------ Material to process
/-- The value a register holds after a reset of its domain (R19). A `DR` field reads 0 until the FMP has loaded it; an offset
that no table assigns reads 0. -/
def resetWord (off : Nat) : Word :=
  match regAt off with
  | none => 0
  | some (.blk b, d, _) =>
    let w := resetFields d.fields
    if d.name = .cisternStat then setF w CisternStat.FREE (cisternReset b) else w
  | some (_, d, _) => resetFields d.fields

/-- Which reset domain a slot belongs to (R676): `.blk` at a lane port is that port's own domain. -/
def regDom (off : Nat) : RDom :=
  match regAt off with
  | none => .fab
  | some (_, d, _) => d.dom

/-! ### Offsets by name -/

/-- `FAB_PKG_INFO` (R45). -/
def Reg.fabPkgInfo : Nat := Blk.fab.base + 0x0
/-- `FAB_GOOD_TILES` (R47). -/
def Reg.fabGoodTiles : Nat := Blk.fab.base + 0x8
/-- `FAB_TWIN_MAP` (R49). -/
def Reg.fabTwinMap : Nat := Blk.fab.base + 0x10
/-- `FAB_CLK_STAT` (R573). -/
def Reg.fabClkStat : Nat := Blk.fab.base + 0x18
/-- `FAB_PWR_EVT` (R584). -/
def Reg.fabPwrEvt : Nat := Blk.fab.base + 0x20
/-- `FAB_PWR_STAT` (R587). -/
def Reg.fabPwrStat : Nat := Blk.fab.base + 0x28
/-- `FAB_PWR_CTL` (R591). -/
def Reg.fabPwrCtl : Nat := Blk.fab.base + 0x30
/-- `FAB_BOOT_STAT` (R596). -/
def Reg.fabBootStat : Nat := Blk.fab.base + 0x38
/-- `FAB_INJ` (R631). -/
def Reg.fabInj : Nat := Blk.fab.base + 0x40
/-- `FMP_RSV_CFG` (R127). -/
def Reg.fmpRsvCfg : Nat := Blk.fab.base + 0x48
/-- `FMP_CISTERN_STAT` (R128). -/
def Reg.fmpCisternStat (i : Nat) : Nat := Blk.fab.base + 0x50 + i * 8
/-- `FAB_SCH_CTX` (R68). -/
def Reg.fabSchCtx (i : Nat) : Nat := Blk.fab.base + 0x1000 + i * 8
/-- `FAB_SCH_ARM` (R69). -/
def Reg.fabSchArm (i : Nat) : Nat := Blk.fab.base + 0x1200 + i * 8
/-- `FAB_SCH_STAT` (R96). -/
def Reg.fabSchStat (i : Nat) : Nat := Blk.fab.base + 0x1400 + i * 8
/-- `FAB_TVIOL` (R560). -/
def Reg.fabTviol (i : Nat) : Nat := Blk.fab.base + 0x1600 + i * 8
/-- `FAB_SENSOR` (R585). -/
def Reg.fabSensor (i : Nat) : Nat := Blk.fab.base + 0x2000 + i * 8
/-- `FAB_GRP_A` (R265). -/
def Reg.fabGrpA (i : Nat) : Nat := Blk.fab.base + 0x10000 + i * 16
/-- `FAB_GRP_B` (R265). -/
def Reg.fabGrpB (i : Nat) : Nat := Blk.fab.base + 0x10008 + i * 16
/-- `SEC_SEALED` (R545). -/
def Reg.secSealed : Nat := Blk.sec.base + 0x0
/-- `SEC_STAT` (R563). -/
def Reg.secStat : Nat := Blk.sec.base + 0x8
/-- `SEC_INJ` (R631). -/
def Reg.secInj : Nat := Blk.sec.base + 0x10
/-- `SEC_CSEQ` (R547). -/
def Reg.secCseq (i : Nat) : Nat := Blk.sec.base + 0x100 + i * 8
/-- `TEL_FRZ_CTL` (R644). -/
def Reg.telFrzCtl : Nat := Blk.tel.base + 0x0
/-- `TEL_FRZ_STAT` (R644). -/
def Reg.telFrzStat : Nat := Blk.tel.base + 0x8
/-- `TEL_FRZ_TIME` (R644). -/
def Reg.telFrzTime : Nat := Blk.tel.base + 0x10
/-- `TEL_TW_CFG` (R650). -/
def Reg.telTwCfg (i : Nat) : Nat := Blk.tel.base + 0x1000 + i * 8
/-- `TEL_TW_STAT` (R656). -/
def Reg.telTwStat (i : Nat) : Nat := Blk.tel.base + 0x1200 + i * 8
/-- `ECC_STAT` (R604). -/
def Reg.eccStat (b : Blk) : Nat := b.base + 0x0
/-- `INJ` (R631). -/
def Reg.inj (b : Blk) : Nat := b.base + 0x8
/-- `RSV_CFG` (R127). -/
def Reg.rsvCfg (b : Blk) : Nat := b.base + 0x10
/-- `CISTERN_STAT` (R128). -/
def Reg.cisternStat (b : Blk) : Nat := b.base + 0x18
/-- `RSV_SHARE` (R541). -/
def Reg.rsvShare (b : Blk) (i : Nat) : Nat := b.base + 0x200 + i * 8
/-- `TEL_TUTIL` (R639). -/
def Reg.telTutil (b : Blk) (i : Nat) : Nat := b.base + 0x400 + i * 8
/-- `ARB_SLOT0` (R149). -/
def Reg.arbSlot0 (a : Arb) (i : Nat) : Nat := a.base + 0x0 + i * 8
/-- `ARB_SLOT1` (R149). -/
def Reg.arbSlot1 (a : Arb) (i : Nat) : Nat := a.base + 0x800 + i * 8
/-- `ARB_SHARE` (R167). -/
def Reg.arbShare (a : Arb) (i : Nat) : Nat := a.base + 0x1000 + i * 8
/-- `ARB_RSTAT` (R168). -/
def Reg.arbRstat (a : Arb) (i : Nat) : Nat := a.base + 0x1200 + i * 8
/-- `ARB_SHAPE` (R172). -/
def Reg.arbShape (a : Arb) (i : Nat) : Nat := a.base + 0x1400 + i * 8
/-- `ARB_CFG` (R166). -/
def Reg.arbCfg (a : Arb) : Nat := a.base + 0x1600
/-- `ARB_STARVE` (R169). -/
def Reg.arbStarve (a : Arb) : Nat := a.base + 0x1608
/-- `ARB_STAT0` (R169). -/
def Reg.arbStat0 (a : Arb) : Nat := a.base + 0x1610
/-- `ARB_STAT1` (R169). -/
def Reg.arbStat1 (a : Arb) : Nat := a.base + 0x1618
/-- `ARB_ARM` (R170). -/
def Reg.arbArm (a : Arb) : Nat := a.base + 0x1620
/-- `ARB_CTL` (R170). -/
def Reg.arbCtl (a : Arb) : Nat := a.base + 0x1628
/-- `CTR` (R256). -/
def Reg.ctr (b : Blk) (i : Nat) : Nat := b.base + 0x10000 + i * 8
/-- `TRIGA` (R259). -/
def Reg.triga (b : Blk) (i : Nat) : Nat := b.base + 0x14000 + i * 16
/-- `TRIGB` (R259). -/
def Reg.trigb (b : Blk) (i : Nat) : Nat := b.base + 0x14008 + i * 16
/-- `DSTORE` (R259). -/
def Reg.dstore (b : Blk) (i : Nat) : Nat := b.base + 0x18000 + i * 8
/-- `TNI_LAND` (R263). -/
def Reg.tniLand (n : Nat) (i : Nat) : Nat := (Blk.tni n).base + 0x16000 + i * 8
/-- `RELAY` (R264). -/
def Reg.relay (b : Blk) (i : Nat) : Nat := b.base + 0x16000 + i * 8
/-- `HP_CFG` (R373). -/
def Reg.hpCfg : Nat := Blk.hp.base + 0x1000
/-- `HP_FN_STAT` (R357). -/
def Reg.hpFnStat (f : Nat) : Nat := 0x240000 + f * 0x2000 + 0x0
/-- `HP_CR_DB` (R364). -/
def Reg.hpCrDb (f : Nat) (i : Nat) : Nat := 0x240000 + f * 0x2000 + 0x1000 + i * 8
/-- `HP_CQ_DB` (R364). -/
def Reg.hpCqDb (f : Nat) (i : Nat) : Nat := 0x240000 + f * 0x2000 + 0x1080 + i * 8
/-- `HP_CR_CFG` (R359). -/
def Reg.hpCrCfg (f : Nat) (i : Nat) : Nat := 0x240000 + f * 0x2000 + 0x1100 + i * 8
/-- `HP_CQ_CFG` (R361). -/
def Reg.hpCqCfg (f : Nat) (i : Nat) : Nat := 0x240000 + f * 0x2000 + 0x1180 + i * 8
/-- `HP_CR_STAT` (R366). -/
def Reg.hpCrStat (f : Nat) (i : Nat) : Nat := 0x240000 + f * 0x2000 + 0x1200 + i * 8
/-- `HP_CR_CFGB` (R360). -/
def Reg.hpCrCfgb (f : Nat) (i : Nat) : Nat := 0x240000 + f * 0x2000 + 0x1280 + i * 8
/-- `MEP_STAGE_CFG` (R85). -/
def Reg.mepStageCfg (n : Nat) : Nat := (Blk.mep n).base + 0x1000
/-- `MEP_STREAM_PSN` (R608). -/
def Reg.mepStreamPsn (n : Nat) (i : Nat) : Nat := (Blk.mep n).base + 0x1040 + i * 8
/-- `MEP_STREAM_DESC` (R79). -/
def Reg.mepStreamDesc (n : Nat) (i : Nat) : Nat := (Blk.mep n).base + 0x4000 + i * 8
/-- `MEP_TRANGE` (R540). -/
def Reg.mepTrange (n : Nat) (i : Nat) : Nat := (Blk.mep n).base + 0x8000 + i * 8
/-- `MEP_DESC_OWNER` (R82). -/
def Reg.mepDescOwner (n : Nat) (i : Nat) : Nat := (Blk.mep n).base + 0x9000 + i * 8
/-- `LP_CFG` (R532). -/
def Reg.lpCfg (n : Nat) : Nat := (Blk.lp n).base + 0x1000
/-- `LP_STATE` (R533). -/
def Reg.lpState (n : Nat) : Nat := (Blk.lp n).base + 0x1008
/-- `LP_LINK_STAT` (R534). -/
def Reg.lpLinkStat (n : Nat) : Nat := (Blk.lp n).base + 0x1010
/-- `LP_VC_CFG` (R509). -/
def Reg.lpVcCfg (n : Nat) : Nat := (Blk.lp n).base + 0x1018
/-- `LP_PM_CFG` (R527). -/
def Reg.lpPmCfg (n : Nat) : Nat := (Blk.lp n).base + 0x1020
/-- `LP_TEST_CTL` (R531). -/
def Reg.lpTestCtl (n : Nat) : Nat := (Blk.lp n).base + 0x1028
/-- `LP_TOFS` (R646). -/
def Reg.lpTofs (n : Nat) : Nat := (Blk.lp n).base + 0x1030
/-- `LP_TDLY` (R646). -/
def Reg.lpTdly (n : Nat) : Nat := (Blk.lp n).base + 0x1038
/-- `LP_LANE_EQ` (R522). -/
def Reg.lpLaneEq (n : Nat) (i : Nat) : Nat := (Blk.lp n).base + 0x1100 + i * 8
/-- `LP_LANE_STAT` (R534). -/
def Reg.lpLaneStat (n : Nat) (i : Nat) : Nat := (Blk.lp n).base + 0x1200 + i * 8
/-- `LP_SBIND_A` (R528). -/
def Reg.lpSbindA (n : Nat) (i : Nat) : Nat := (Blk.lp n).base + 0x1400 + i * 32
/-- `LP_SBIND_B` (R528). -/
def Reg.lpSbindB (n : Nat) (i : Nat) : Nat := (Blk.lp n).base + 0x1408 + i * 32
/-- `LP_SBIND_C` (R528). -/
def Reg.lpSbindC (n : Nat) (i : Nat) : Nat := (Blk.lp n).base + 0x1410 + i * 32
/-- `GATE0` (R176). -/
def Reg.gate0 (b : Blk) (i : Nat) : Nat := b.base + 0x4000 + i * 8
/-- `GATE1` (R176). -/
def Reg.gate1 (b : Blk) (i : Nat) : Nat := b.base + 0x4200 + i * 8
/-- `GATE_ARM` (R177). -/
def Reg.gateArm (b : Blk) : Nat := b.base + 0x4400
/-- `GATE_CTL` (R177). -/
def Reg.gateCtl (b : Blk) : Nat := b.base + 0x4408
/-- `RTE_CFG` (R468). -/
def Reg.rteCfg (n : Nat) : Nat := (Blk.rte n).base + 0x1000
/-- `RTE_STAT` (R469). -/
def Reg.rteStat (n : Nat) : Nat := (Blk.rte n).base + 0x1008
/-- `RTE_CCPA` (R473). -/
def Reg.rteCcpa (n : Nat) (i : Nat) : Nat := (Blk.rte n).base + 0x1100 + i * 8
/-- `RTE_CCPB` (R474). -/
def Reg.rteCcpb (n : Nat) (i : Nat) : Nat := (Blk.rte n).base + 0x1180 + i * 8
/-- `RTE_TC` (R479). -/
def Reg.rteTc (n : Nat) (i : Nat) : Nat := (Blk.rte n).base + 0x1200 + i * 8
/-- `RTE_PORT_CFG` (R486). -/
def Reg.rtePortCfg (n : Nat) (i : Nat) : Nat := (Blk.rte n).base + 0x1300 + i * 64
/-- `RTE_PORT_MAC` (R486). -/
def Reg.rtePortMac (n : Nat) (i : Nat) : Nat := (Blk.rte n).base + 0x1308 + i * 64
/-- `RTE_PORT_NH` (R486). -/
def Reg.rtePortNh (n : Nat) (i : Nat) : Nat := (Blk.rte n).base + 0x1310 + i * 64
/-- `RTE_PORT_IP4` (R486). -/
def Reg.rtePortIp4 (n : Nat) (i : Nat) : Nat := (Blk.rte n).base + 0x1318 + i * 64
/-- `RTE_PORT_IP6H` (R486). -/
def Reg.rtePortIp6h (n : Nat) (i : Nat) : Nat := (Blk.rte n).base + 0x1320 + i * 64
/-- `RTE_PORT_IP6L` (R486). -/
def Reg.rtePortIp6l (n : Nat) (i : Nat) : Nat := (Blk.rte n).base + 0x1328 + i * 64
/-- `RTE_PORT_STAT` (R487). -/
def Reg.rtePortStat (n : Nat) (i : Nat) : Nat := (Blk.rte n).base + 0x1330 + i * 64
/-- `RTE_PORT_EEE` (R487). -/
def Reg.rtePortEee (n : Nat) (i : Nat) : Nat := (Blk.rte n).base + 0x1338 + i * 64
/-- `RTE_SBIND_A` (R467). -/
def Reg.rteSbindA (n : Nat) (i : Nat) : Nat := (Blk.rte n).base + 0x1400 + i * 32
/-- `RTE_SBIND_B` (R467). -/
def Reg.rteSbindB (n : Nat) (i : Nat) : Nat := (Blk.rte n).base + 0x1408 + i * 32
/-- `RTE_SBIND_C` (R467). -/
def Reg.rteSbindC (n : Nat) (i : Nat) : Nat := (Blk.rte n).base + 0x1410 + i * 32
/-- `RTE_QP_STAT` (R429). -/
def Reg.rteQpStat (n : Nat) (i : Nat) : Nat := (Blk.rte n).base + 0x20000 + i * 8
/-- `RTE_QP_CC` (R477). -/
def Reg.rteQpCc (n : Nat) (i : Nat) : Nat := (Blk.rte n).base + 0x40000 + i * 8
/-- `RTR_EP_OWNER` (R143). -/
def Reg.rtrEpOwner (n : Nat) : Nat := (Blk.rtr n).base + 0x1000
/-- `RTR_DYN_ARB` (R111). -/
def Reg.rtrDynArb (n : Nat) : Nat := (Blk.rtr n).base + 0x1008
/-- `RTR_SP_STAT` (R286). -/
def Reg.rtrSpStat (n : Nat) : Nat := (Blk.rtr n).base + 0x1010
/-- `RTR_SHADOW_CFG` (R615). -/
def Reg.rtrShadowCfg (n : Nat) : Nat := (Blk.rtr n).base + 0x1018
/-- `RTR_SHADOW_STAT` (R616). -/
def Reg.rtrShadowStat (n : Nat) : Nat := (Blk.rtr n).base + 0x1020
/-- `RTR_SHADOW_CAP` (R617). -/
def Reg.rtrShadowCap (n : Nat) (i : Nat) : Nat := (Blk.rtr n).base + 0x1040 + i * 8
/-- `RTR_SCH_RANGE` (R61). -/
def Reg.rtrSchRange (n : Nat) (i : Nat) : Nat := (Blk.rtr n).base + 0x1100 + i * 8
/-- `RTR_PHASE_OWNER_LO` (R64). -/
def Reg.rtrPhaseLo (n : Nat) (i : Nat) : Nat := (Blk.rtr n).base + 0x1300 + i * 16
/-- `RTR_PHASE_OWNER_HI` (R64). -/
def Reg.rtrPhaseHi (n : Nat) (i : Nat) : Nat := (Blk.rtr n).base + 0x1308 + i * 16
/-- `TEL_LINK_UTIL` (R638). -/
def Reg.telLinkUtil (n : Nat) (i : Nat) : Nat := (Blk.rtr n).base + 0x1400 + i * 8
/-- `RTR_RED_CTXA` (R221). -/
def Reg.redCtxA (n : Nat) (i : Nat) : Nat := (Blk.rtr n).base + 0x1500 + i * 32
/-- `RTR_RED_CTXB` (R222). -/
def Reg.redCtxB (n : Nat) (i : Nat) : Nat := (Blk.rtr n).base + 0x1508 + i * 32
/-- `RTR_RED_CTXS` (R223). -/
def Reg.redCtxS (n : Nat) (i : Nat) : Nat := (Blk.rtr n).base + 0x1510 + i * 32
/-- `RTR_RED_CSTAT` (R254). -/
def Reg.redCstat (n : Nat) (i : Nat) : Nat := (Blk.rtr n).base + 0x1518 + i * 32
/-- `TEL_RU_FMT` (R639). -/
def Reg.telRuFmt (n : Nat) (i : Nat) : Nat := (Blk.rtr n).base + 0x1800 + i * 8
/-- `RTR_SP_NODE` (R287). -/
def Reg.rtrSpNode (n : Nat) (i : Nat) : Nat := (Blk.rtr n).base + 0x4000 + i * 8
/-- `RTR_XBAR_BANK0` (R59). -/
def Reg.rtrXbar0 (n : Nat) (i : Nat) : Nat := (Blk.rtr n).base + 0x10000 + i * 8
/-- `RTR_XBAR_BANK1` (R59). -/
def Reg.rtrXbar1 (n : Nat) (i : Nat) : Nat := (Blk.rtr n).base + 0x18000 + i * 8
/-- `TNI_FMT_STAT` (R216). -/
def Reg.tniFmtStat (n : Nat) : Nat := (Blk.tni n).base + 0x1000
/-- `TNI_SLU_STAT` (R315). -/
def Reg.tniSluStat (n : Nat) : Nat := (Blk.tni n).base + 0x1008
/-- `TNI_CH_COUNT` (R350). -/
def Reg.tniChCount (n : Nat) : Nat := (Blk.tni n).base + 0x1010
/-- `TNI_CORE_CTX` (R607). -/
def Reg.tniCoreCtx (n : Nat) : Nat := (Blk.tni n).base + 0x1018
/-- `TNI_PCS_CFG` (R657). -/
def Reg.tniPcsCfg (n : Nat) : Nat := (Blk.tni n).base + 0x1020
/-- `TNI_PUMP_PSN` (R608). -/
def Reg.tniPumpPsn (n : Nat) (i : Nat) : Nat := (Blk.tni n).base + 0x1040 + i * 8
/-- `TNI_GRP_PSN` (R608). -/
def Reg.tniGrpPsn (n : Nat) (i : Nat) : Nat := (Blk.tni n).base + 0x1100 + i * 8
/-- `TNI_OPM_CFG` (R649). -/
def Reg.tniOpmCfg (n : Nat) (i : Nat) : Nat := (Blk.tni n).base + 0x1400 + i * 16
/-- `TNI_OPM_CNT` (R649). -/
def Reg.tniOpmCnt (n : Nat) (i : Nat) : Nat := (Blk.tni n).base + 0x1408 + i * 16
/-- `TNI_WATCH_CFG` (R658). -/
def Reg.tniWatchCfg (n : Nat) (i : Nat) : Nat := (Blk.tni n).base + 0x1440 + i * 64
/-- `TNI_WATCH_STAT` (R660). -/
def Reg.tniWatchStat (n : Nat) (i : Nat) : Nat := (Blk.tni n).base + 0x1448 + i * 64
/-- `TNI_WATCH_RES0` (R660). -/
def Reg.tniWatchRes0 (n : Nat) (i : Nat) : Nat := (Blk.tni n).base + 0x1450 + i * 64
/-- `TNI_WATCH_RES1` (R660). -/
def Reg.tniWatchRes1 (n : Nat) (i : Nat) : Nat := (Blk.tni n).base + 0x1458 + i * 64
/-- `TNI_WATCH_RES2` (R660). -/
def Reg.tniWatchRes2 (n : Nat) (i : Nat) : Nat := (Blk.tni n).base + 0x1460 + i * 64
/-- `TNI_WATCH_RES3` (R660). -/
def Reg.tniWatchRes3 (n : Nat) (i : Nat) : Nat := (Blk.tni n).base + 0x1468 + i * 64
/-- `TNI_WATCH_RES4` (R660). -/
def Reg.tniWatchRes4 (n : Nat) (i : Nat) : Nat := (Blk.tni n).base + 0x1470 + i * 64
/-- `TNI_WATCH_RES5` (R660). -/
def Reg.tniWatchRes5 (n : Nat) (i : Nat) : Nat := (Blk.tni n).base + 0x1478 + i * 64
/-- `TNI_SLU_OSTAT` (R303). -/
def Reg.tniSluOstat (n : Nat) (i : Nat) : Nat := (Blk.tni n).base + 0x1700 + i * 8
/-- `TNI_SLU_INBA` (R297). -/
def Reg.tniSluInba (n : Nat) (i : Nat) : Nat := (Blk.tni n).base + 0x1800 + i * 16
/-- `TNI_SLU_INBB` (R297). -/
def Reg.tniSluInbb (n : Nat) (i : Nat) : Nat := (Blk.tni n).base + 0x1808 + i * 16
/-- `TNI_SLU_ISTAT` (R300). -/
def Reg.tniSluIstat (n : Nat) (i : Nat) : Nat := (Blk.tni n).base + 0x1C00 + i * 8
/-- `TNI_PUMP_DESC` (R79). -/
def Reg.tniPumpDesc (n : Nat) (i : Nat) : Nat := (Blk.tni n).base + 0xA000 + i * 8
/-- `TNI_CH_HTAB` (R323). -/
def Reg.tniChHtab (n : Nat) (i : Nat) : Nat := (Blk.tni n).base + 0xC000 + i * 8
/-- `TNI_GRP_MEMBER` (R266). -/
def Reg.tniGrpMember (n : Nat) (i : Nat) : Nat := (Blk.tni n).base + 0x20000 + i * 8
/-- `TNI_CH_CFG` (R320). -/
def Reg.tniChCfg (n : Nat) (i : Nat) : Nat := (Blk.tni n).base + 0x40000 + i * 32
/-- `TNI_CH_RING` (R321). -/
def Reg.tniChRing (n : Nat) (i : Nat) : Nat := (Blk.tni n).base + 0x40008 + i * 32
/-- `TNI_CH_SPILL` (R322). -/
def Reg.tniChSpill (n : Nat) (i : Nat) : Nat := (Blk.tni n).base + 0x40010 + i * 32
/-- `TNI_CH_STAT` (R324). -/
def Reg.tniChStat (n : Nat) (i : Nat) : Nat := (Blk.tni n).base + 0x40018 + i * 32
------------
What the task requires
Retype, exactly and in full, the lines above from the one containing "def Reg.arbShare (a" through the one containing "def Reg.arbStat0 (a".

Answer to the problem
def Reg.arbShare (a : Arb) (i : Nat) : Nat := a.base + 0x1000 + i * 8
/-- `ARB_RSTAT` (R168). -/
def Reg.arbRstat (a : Arb) (i : Nat) : Nat := a.base + 0x1200 + i * 8
/-- `ARB_SHAPE` (R172). -/
def Reg.arbShape (a : Arb) (i : Nat) : Nat := a.base + 0x1400 + i * 8
/-- `ARB_CFG` (R166). -/
def Reg.arbCfg (a : Arb) : Nat := a.base + 0x1600
/-- `ARB_STARVE` (R169). -/
def Reg.arbStarve (a : Arb) : Nat := a.base + 0x1608
/-- `ARB_STAT0` (R169). -/
def Reg.arbStat0 (a : Arb) : Nat := a.base + 0x1610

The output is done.